Department of Clinical and Molecular Medicine, Sapienza, University of Rome, Policlinico Umberto I, Sant'Andrea Hospital, IDI IRCSS, Rome, Italy.
Instituto Nazionale Tumori Istituto di Ricovero e Cura a Carattere Scientifico Fondazione Pascale, Naples, Italy.
J Transl Med. 2020 Nov 25;18(1):446. doi: 10.1186/s12967-020-02588-2.
Ipilimumab and Nivolumab, targeting the molecules CTLA-4, PD-1, respectively,have shown efficacy against several types of cancer. Despite these results, only a small percentage of patients maintains a long-lasting effect. Even Ipilimumab, in combination with nivolumab, has demonstrated a significant clinical benefit in multiple tumor types. However, no trial has been designed with the primary endpoint to compare the efficacy of nivolumab plus ipilimumab combined, compared to nivolumab alone. Hence, the added value of ipilimumab in the combination has not clearly been established yet. The aim of this study was to demonstrate the superiority of the combination strategy compared to the single agent therapy.
We performed a meta-analysis of Phase I-II-III Clinical Trials, published from 2010 up to 2020, in which the combination of ipilimumab plus nivolumab was compared to nivolumab alone. We extracted ORR, OS and PFS HR on the basis of treatment from the subgroup analysis of each trial.

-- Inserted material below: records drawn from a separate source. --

theorem cellsFrom_filter (p : Host.Cell → Bool) (l : List Host.Cell) : ∀ lo, cellsFrom lo l = true → cellsFrom lo (l.filter p) = true := by
  induction l with
  | nil => intro lo _; rfl
  | cons x r ih =>
    obtain ⟨k, v⟩ := x
    intro lo w
    simp only [cellsFrom, Bool.and_eq_true, decide_eq_true_eq] at w
    rw [List.filter_cons]
    split
    · simp only [cellsFrom, Bool.and_eq_true, decide_eq_true_eq]
      exact ⟨w.1, ih _ w.2⟩
    · exact ih _ (cellsFrom_mono (by omega) w.2)

/-- What is left of a canonical list by a test of addresses reads as before where the test holds, and as 0 elsewhere. -/
theorem getByte_filter (p : Nat → Bool) (l : List Host.Cell) : ∀ lo a, cellsFrom lo l = true →
    getByte (l.filter fun x => p x.1) a = if p a then getByte l a else 0 := by
  induction l with
  | nil => intro lo a _; simp [getByte]
  | cons x r ih =>
    obtain ⟨k, v⟩ := x
    intro lo a w
    simp only [cellsFrom, Bool.and_eq_true, decide_eq_true_eq] at w
    rw [List.filter_cons]
    by_cases ha : a = k
    · subst ha
      cases hp : p a
      · simp only [Bool.false_eq_true, if_false]
        rw [ih _ _ w.2]; simp [hp]
      · simp [getByte]
    · by_cases hlt : a < k
      · have hz : getByte (r.filter fun x => p x.1) a = 0 := getByte_below (cellsFrom_filter _ _ _ w.2) (by omega)
        split <;> simp [getByte, ha, hlt, hz]
      · split <;> simp only [getByte, if_neg ha, if_neg hlt] <;> exact ih _ _ w.2

/-- A canonical list is determined by what its addresses read as. -/
theorem cells_ext : ∀ (l m : List Host.Cell) (lo : Nat), cellsFrom lo l = true → cellsFrom lo m = true →
    (∀ a, getByte l a = getByte m a) → l = m := by
  intro l
  induction l with
  | nil =>
    intro m lo _ wm h
    cases m with
    | nil => rfl
    | cons y r =>
      obtain ⟨k, v⟩ := y
      simp only [cellsFrom, Bool.and_eq_true, decide_eq_true_eq] at wm
      have := h k
      simp only [getByte, if_true] at this
      simp [← this] at wm
  | cons x r ih =>
    obtain ⟨k, v⟩ := x
    intro m lo wl wm h
    have wl0 := wl
    simp only [cellsFrom, Bool.and_eq_true, decide_eq_true_eq] at wl
    cases m with
    | nil =>
      have := h k
      simp only [getByte, if_true] at this
      simp [this] at wl
    | cons y q =>
      obtain ⟨j, u⟩ := y
      have wm0 := wm
      simp only [cellsFrom, Bool.and_eq_true, decide_eq_true_eq] at wm
      have hkj : k = j := by
        rcases Nat.lt_trichotomy k j with hlt | he | hlt
        · have := h k
          simp only [getByte, if_true] at this
          rw [if_neg (by omega), if_pos hlt] at this
          simp [this] at wl
        · exact he
        · have := h j
          simp only [getByte, if_true] at this
          rw [if_neg (by omega), if_pos hlt] at this
          simp [← this] at wm
      subst hkj
      have hv : v = u := by simpa [getByte] using h k
      subst hv
      have : r = q := by
        refine ih q (k + 1) wl.2 wm.2 fun a => ?_
        by_cases ha : a ≤ k
        · rw [getByte_below wl.2 (by omega), getByte_below wm.2 (by omega)]
        · have := h a
          simp only [getByte] at this
          rwa [if_neg (by omega), if_neg (by omega), if_neg (by omega), if_neg (by omega)] at this
      rw [this]

/-! ## Ranges of bytes -/

theorem cellsFrom_writeBytes (n : Nat) : ∀ (l : List Host.Cell) (a v : Nat), cellsFrom 0 l = true →
    cellsFrom 0 (writeBytes l a n v) = true := by
  induction n with
  | zero => intro l a v w; exact w
  | succ n ih => intro l a v w; exact ih _ _ _ (cellsFrom_putByte l 0 a _ w (Nat.zero_le a))

/-- A range written: its bytes are those of the value, little-endian, and every other byte stands. -/
theorem getByte_writeBytes (n : Nat) : ∀ (l : List Host.Cell) (a v b : Nat), cellsFrom 0 l = true →
    getByte (writeBytes l a n v) b = if a ≤ b ∧ b < a + n then BitVec.ofNat 8 (v / 256 ^ (b - a)) else getByte l b := by
  induction n with
  | zero => intro l a v b _; simp only [writeBytes]; rw [if_neg (by omega)]
  | succ n ih =>
    intro l a v b w
    simp only [writeBytes]
    rw [ih _ _ _ _ (cellsFrom_putByte l 0 a _ w (Nat.zero_le a)), getByte_putByte l 0 a b _ w]
    by_cases h : b = a
    · subst h
      rw [if_neg (by omega), if_pos rfl, if_pos (by omega)]
      simp
    · by_cases h2 : a + 1 ≤ b ∧ b < a + 1 + n
      · rw [if_pos h2, if_pos (by omega)]
        obtain ⟨d, hd⟩ : ∃ d, b - a = d + 1 := ⟨b - a - 1, by omega⟩
        rw [show b - (a + 1) = d by omega, hd, Nat.pow_succ', ← Nat.div_div_eq_div_mul]
      · rw [if_neg h2, if_neg h, if_neg (by omega)]

theorem cellsFrom_writeList (bs : List Byte) : ∀ (l : List Host.Cell) (a : Nat), cellsFrom 0 l = true →
    cellsFrom 0 (writeList l a bs) = true := by
  induction bs with
  | nil => intro l a w; exact w
  | cons b r ih => intro l a w; exact ih _ _ (cellsFrom_putByte l 0 a _ w (Nat.zero_le a))

theorem cellsFrom_putCells (cs : List Host.Cell) : ∀ l : List Host.Cell, cellsFrom 0 l = true → cellsFrom 0 (putCells l cs) = true := by
  induction cs with
  | nil => intro l w; exact w
  | cons c r ih => intro l w; exact ih _ (cellsFrom_putByte l 0 _ _ w (Nat.zero_le _))

theorem cellsFrom_orEntry (l : List Host.Cell) (a bit : Nat) (w : cellsFrom 0 l = true) : cellsFrom 0 (orEntry l a bit) = true :=
  cellsFrom_writeBytes 8 l a _ w

/-- An entry marked: every byte outside it stands. -/
theorem getByte_orEntry (l : List Host.Cell) (a bit b : Nat) (w : cellsFrom 0 l = true) (h : b < a ∨ a + 8 ≤ b) :
    getByte (orEntry l a bit) b = getByte l b := by
  unfold orEntry
  rw [getByte_writeBytes 8 l a _ b w, if_neg (by omega)]

/-- A read depends on its own bytes alone. -/
theorem readBytes_congr (n : Nat) : ∀ (l m : List Host.Cell) (a : Nat), (∀ b, a ≤ b → b < a + n → getByte l b = getByte m b) →
    readBytes l a n = readBytes m a n := by
  induction n with
  | zero => intro l m a _; rfl
  | succ n ih =>
    intro l m a h
    simp only [readBytes]
    rw [h a (by omega) (by omega), ih l m (a + 1) fun b h1 h2 => h b (by omega) (by omega)]

theorem readBytes_lt (n : Nat) : ∀ (l : List Host.Cell) (a : Nat), readBytes l a n < 256 ^ n := by
  induction n with
  | zero => intro l a; simp [readBytes]
  | succ n ih =>
    intro l a
    simp only [readBytes]
    have h1 := (getByte l a).isLt
    have h2 := ih l (a + 1)
    rw [Nat.pow_succ']
    omega

/-- Reading a range just written gives the value, modulo its width. -/
theorem readBytes_writeBytes (n : Nat) : ∀ (l : List Host.Cell) (a v : Nat), cellsFrom 0 l = true →
    readBytes (writeBytes l a n v) a n = v % 256 ^ n := by
  induction n with
  | zero => intro l a v _; simp [readBytes, Nat.mod_one]
  | succ n ih =>
    intro l a v w
    have hw := cellsFrom_putByte l 0 a (BitVec.ofNat 8 v) w (Nat.zero_le a)
    simp only [readBytes, writeBytes]
    rw [ih _ _ _ hw, getByte_writeBytes n _ _ _ _ hw, if_neg (by omega), getByte_putByte l 0 a a _ w, if_pos rfl, Nat.pow_succ',
      Nat.mod_mul]
    simp

/-- A range written elsewhere does not change what a range reads as. -/
theorem readBytes_writeBytes_apart (l : List Host.Cell) (a n b k v : Nat) (w : cellsFrom 0 l = true) (h : a + n ≤ b ∨ b + k ≤ a) :
    readBytes (writeBytes l b k v) a n = readBytes l a n := by
  refine readBytes_congr n _ _ a fun c h1 h2 => ?_
  rw [getByte_writeBytes k l b v c w, if_neg (by omega)]

/-! ## Rising lists -/

theorem risingFrom_mono {l : List Nat} {lo lo' : Nat} (h : lo' ≤ lo) (w : risingFrom lo l = true) : risingFrom lo' l = true := by
  cases l with
  | nil => rfl
  | cons k r =>
    simp only [risingFrom, Bool.and_eq_true, decide_eq_true_eq] at w ⊢
    exact ⟨by omega, w.2⟩

theorem risingFrom_addKey (l : List Nat) : ∀ (lo a : Nat), risingFrom lo l = true → lo ≤ a → risingFrom lo (addKey l a) = true := by
  induction l with
  | nil => intro lo a _ h; simp [addKey, risingFrom, h]
  | cons k r ih =>
    intro lo a w h
    have w0 := w
    simp only [risingFrom, Bool.and_eq_true, decide_eq_true_eq] at w
    simp only [addKey]
    split
    · simp only [risingFrom, Bool.and_eq_true, decide_eq_true_eq]
      exact ⟨h, by omega, w.2⟩
    · split
      · exact w0
      · simp only [risingFrom, Bool.and_eq_true, decide_eq_true_eq]
        exact ⟨w.1, ih _ _ w.2 (by omega)⟩

theorem risingFrom_delKey (l : List Nat) : ∀ (lo a : Nat), risingFrom lo l = true → risingFrom lo (delKey l a) = true := by
  induction l with
  | nil => intro lo a _; rfl
  | cons k r ih =>
    intro lo a w
    have w0 := w
    simp only [risingFrom, Bool.and_eq_true, decide_eq_true_eq] at w
    simp only [delKey]
    split
    · exact risingFrom_mono (by omega) w.2
    · split
      · exact w0
      · simp only [risingFrom, Bool.and_eq_true, decide_eq_true_eq]
        exact ⟨w.1, ih _ _ w.2⟩

theorem risingFrom_filter (p : Nat → Bool) (l : List Nat) : ∀ lo, risingFrom lo l = true → risingFrom lo (l.filter p) = true := by
  induction l with
  | nil => intro lo _; rfl
  | cons k r ih =>
    intro lo w
    simp only [risingFrom, Bool.and_eq_true, decide_eq_true_eq] at w
    rw [List.filter_cons]
    split
    · simp only [risingFrom, Bool.and_eq_true, decide_eq_true_eq]
      exact ⟨w.1, ih _ w.2⟩
    · exact ih _ (risingFrom_mono (by omega) w.2)

theorem mem_addKey (l : List Nat) (a b : Nat) : b ∈ addKey l a ↔ b = a ∨ b ∈ l := by
  induction l with
  | nil => simp [addKey]
  | cons k r ih =>
    simp only [addKey]
    split
    · simp
    · split
      · rename_i _ h; subst h; simp
      · simp [ih]; tauto

theorem not_mem_below {l : List Nat} : ∀ {lo a : Nat}, risingFrom lo l = true → a < lo → a ∉ l := by
  induction l with
  | nil => intro lo a _ _; simp
  | cons k r ih =>
    intro lo a w h
    simp only [risingFrom, Bool.and_eq_true, decide_eq_true_eq] at w
    simp only [List.mem_cons, not_or]
    exact ⟨by omega, ih w.2 (by omega)⟩

theorem mem_delKey (l : List Nat) : ∀ (lo a b : Nat), risingFrom lo l = true → (b ∈ delKey l a ↔ b ≠ a ∧ b ∈ l) := by
  induction l with
  | nil => intro lo a b _; simp [delKey]
  | cons k r ih =>
    intro lo a b w
    simp only [risingFrom, Bool.and_eq_true, decide_eq_true_eq] at w
    simp only [delKey]
    split
    · rename_i h; subst h
      have := not_mem_below w.2 (Nat.lt_succ_self a)
      constructor
      · intro hb; exact ⟨fun e => this (e ▸ hb), List.mem_cons_of_mem _ hb⟩
      · rintro ⟨h1, h2⟩; simpa [h1] using h2
    · split
      · rename_i h1 h2
        constructor
        · intro hb
          refine ⟨?_, hb⟩
          rintro rfl
          rcases List.mem_cons.1 hb with e | e
          · exact h1 e
          · exact not_mem_below w.2 (by omega) e
        · exact fun h => h.2
      · simp only [List.mem_cons, ih _ _ _ w.2]
        constructor
        · rintro (rfl | ⟨h1, h2⟩)
          · exact ⟨fun e => by omega, .inl rfl⟩
          · exact ⟨h1, .inr h2⟩
        · rintro ⟨h1, rfl | h2⟩
          · exact .inl rfl
          · exact .inr ⟨h1, h2⟩

/-! ## Memory keeps its form -/

theorem Memory.wf_iff (m : Memory) :
    m.wf = true ↔ cellsFrom 0 m.bytes = true ∧ risingFrom 0 m.empty = true ∧ risingFrom 0 m.poison = true := by
  simp [Memory.wf, and_assoc]

theorem Memory.wf_reset : Memory.reset.wf = true := rfl

theorem Memory.wf_bytes {m : Memory} {bs : List Host.Cell} (w : m.wf = true) (h : cellsFrom 0 bs = true) :
    ({ m with bytes := bs } : Memory).wf = true := by
  rw [Memory.wf_iff] at w ⊢
  exact ⟨h, w.2⟩

theorem Memory.wf_setPoison {m : Memory} (w : m.wf = true) (a : Nat) (b : Bool) : (m.setPoison a b).wf = true := by
  rw [Memory.wf_iff] at w ⊢
  refine ⟨w.1, w.2.1, ?_⟩
  simp only [Memory.setPoison]
  split
  · exact risingFrom_addKey _ _ _ w.2.2 (Nat.zero_le _)
  · exact risingFrom_delKey _ _ _ w.2.2

theorem Memory.wf_setFull {m : Memory} (w : m.wf = true) (a : Nat) (b : Bool) : (m.setFull a b).wf = true := by
  rw [Memory.wf_iff] at w ⊢
  refine ⟨w.1, ?_, w.2.2⟩
  simp only [Memory.setFull]
  split
  · exact risingFrom_delKey _ _ _ w.2.1
  · exact risingFrom_addKey _ _ _ w.2.1 (Nat.zero_le _)

theorem Memory.wf_write {m : Memory} (w : m.wf = true) (a n v : Nat) : (m.write a n v).wf = true := by
  have h : ({ m with bytes := writeBytes m.bytes a n v } : Memory).wf = true :=
    Memory.wf_bytes w (cellsFrom_writeBytes n _ _ _ ((Memory.wf_iff m).1 w).1)
  simp only [Memory.write]
  split
  · exact Memory.wf_setPoison h _ _
  · exact h

/-- Parts of memory left out by a test of addresses, as a package reset and a cleared scratchpad leave them. -/
theorem Memory.wf_filter {m : Memory} (w : m.wf = true) (p : Nat → Bool) :
    ({ bytes := m.bytes.filter fun x => p x.1, empty := m.empty.filter p, poison := m.poison.filter p } : Memory).wf = true := by
  rw [Memory.wf_iff] at w ⊢
  exact ⟨cellsFrom_filter _ _ _ w.1, risingFrom_filter _ _ _ w.2.1, risingFrom_filter _ _ _ w.2.2⟩

theorem Memory.wf_clearScratch {m : Memory} (w : m.wf = true) (core : Nat) : (m.clearScratch core).wf = true := by
  unfold Memory.clearScratch
  exact Memory.wf_filter w (fun a => a < scratchKey core 0 || scratchKey core 0 + 0x80000 ≤ a)

theorem Memory.wf_put {m : Memory} (w : m.wf = true) (p : Host.Cell → Bool) (q : Nat → Bool) (a b c : List Host.Cell) :
    ({ m with bytes := putCells (putCells (putCells (m.bytes.filter p) a) b) c, poison := m.poison.filter q } : Memory).wf = true :=
  (Memory.wf_iff _).2 ⟨cellsFrom_putCells _ _ (cellsFrom_putCells _ _ (cellsFrom_putCells _ _
    (cellsFrom_filter _ _ _ ((Memory.wf_iff m).1 w).1))), ((Memory.wf_iff m).1 w).2.1,
    risingFrom_filter _ _ _ ((Memory.wf_iff m).1 w).2.2⟩

theorem Memory.wf_saveScratch {m : Memory} (w : m.wf = true) (core base : Nat) : (m.saveScratch core base).wf = true := by
  unfold Memory.saveScratch
  dsimp only
  generalize bitBytes _ _ = full
  generalize bitBytes _ _ = bad
  exact Memory.wf_put w _ _ _ _ _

A total of 7 trials were included in the present meta-analysis. Overall, 1313 patients were treated with the nivolumab plus ipilimumab combination compared to 1110 patients treated with nivolumabalone. All trials reported the Objective response rate(ORR), no heterogeneity was found among studies and the pooled Odds Ratio was highly in favor of the nivolumab plus ipilimumab combination with respect to nivolumab alone (1.683; 95% CI: 1.407-2.012; P < 0.0001). Three studies were considered for Progression free survival (PFS) analysis, and the pooled Hazard Ratio favored the combination of nivolumab plus ipilimumab with respect to nivolumab alone (0.807; 95% CI: 0.719-0.907; P < 0.0001). The Overall survival(OS) endpoint was considered only in 2 trials, and the pooled HR favored, also in this case, the combination of nivolumab plus ipilimumab with respect to nivolumab alone (0.87; 95% CI: 0.763-0.997; P = 0.045).
The combination of ipilimumab plus nivolumab seems to be superior to nivolumab alone in cancer patients, regardless of histology.
针对 CTLA-4 和 PD-1 分子的伊匹单抗和纳武利尤单抗分别在几种类型的癌症中显示出疗效。尽管有这些结果,只有一小部分患者能保持持久的疗效。即使是伊匹单抗联合纳武利尤单抗,也在多种肿瘤类型中显示出显著的临床获益。然而,没有一项试验的主要终点设计是比较纳武利尤单抗联合伊匹单抗的疗效与纳武利尤单抗单药治疗的疗效。因此,伊匹单抗联合治疗的附加价值尚未明确。本研究的目的是证明联合治疗策略优于单药治疗。
我们对 2010 年至 2020 年期间发表的 I 期- II 期- III 期临床试验进行了荟萃分析,其中比较了伊匹单抗联合纳武利尤单抗与纳武利尤单抗单药治疗。我们根据每个试验的亚组分析提取了治疗的客观缓解率(ORR)、总生存期(OS)和无进展生存期(PFS)HR。
本荟萃分析共纳入 7 项试验。共有 1313 例患者接受了纳武利尤单抗联合伊匹单抗治疗,1110 例患者接受了纳武利尤单抗单药治疗。所有试验均报告了客观缓解率(ORR),研究之间没有异质性,汇总的优势比高度支持纳武利尤单抗联合伊匹单抗治疗优于纳武利尤单抗单药治疗(1.683;95%置信区间:1.407-2.012;P<0.0001)。有 3 项研究进行了无进展生存(PFS)分析,汇总的风险比有利于纳武利尤单抗联合伊匹单抗治疗优于纳武利尤单抗单药治疗(0.807;95%置信区间:0.719-0.907;P<0.0001)。只有 2 项试验考虑了总生存期(OS)终点,汇总的风险比也有利于纳武利尤单抗联合伊匹单抗治疗优于纳武利尤单抗单药治疗(0.87;95%置信区间:0.763-0.997;P=0.045)。
无论组织学类型如何,伊匹单抗联合纳武利尤单抗似乎优于纳武利尤单抗单药治疗癌症患者。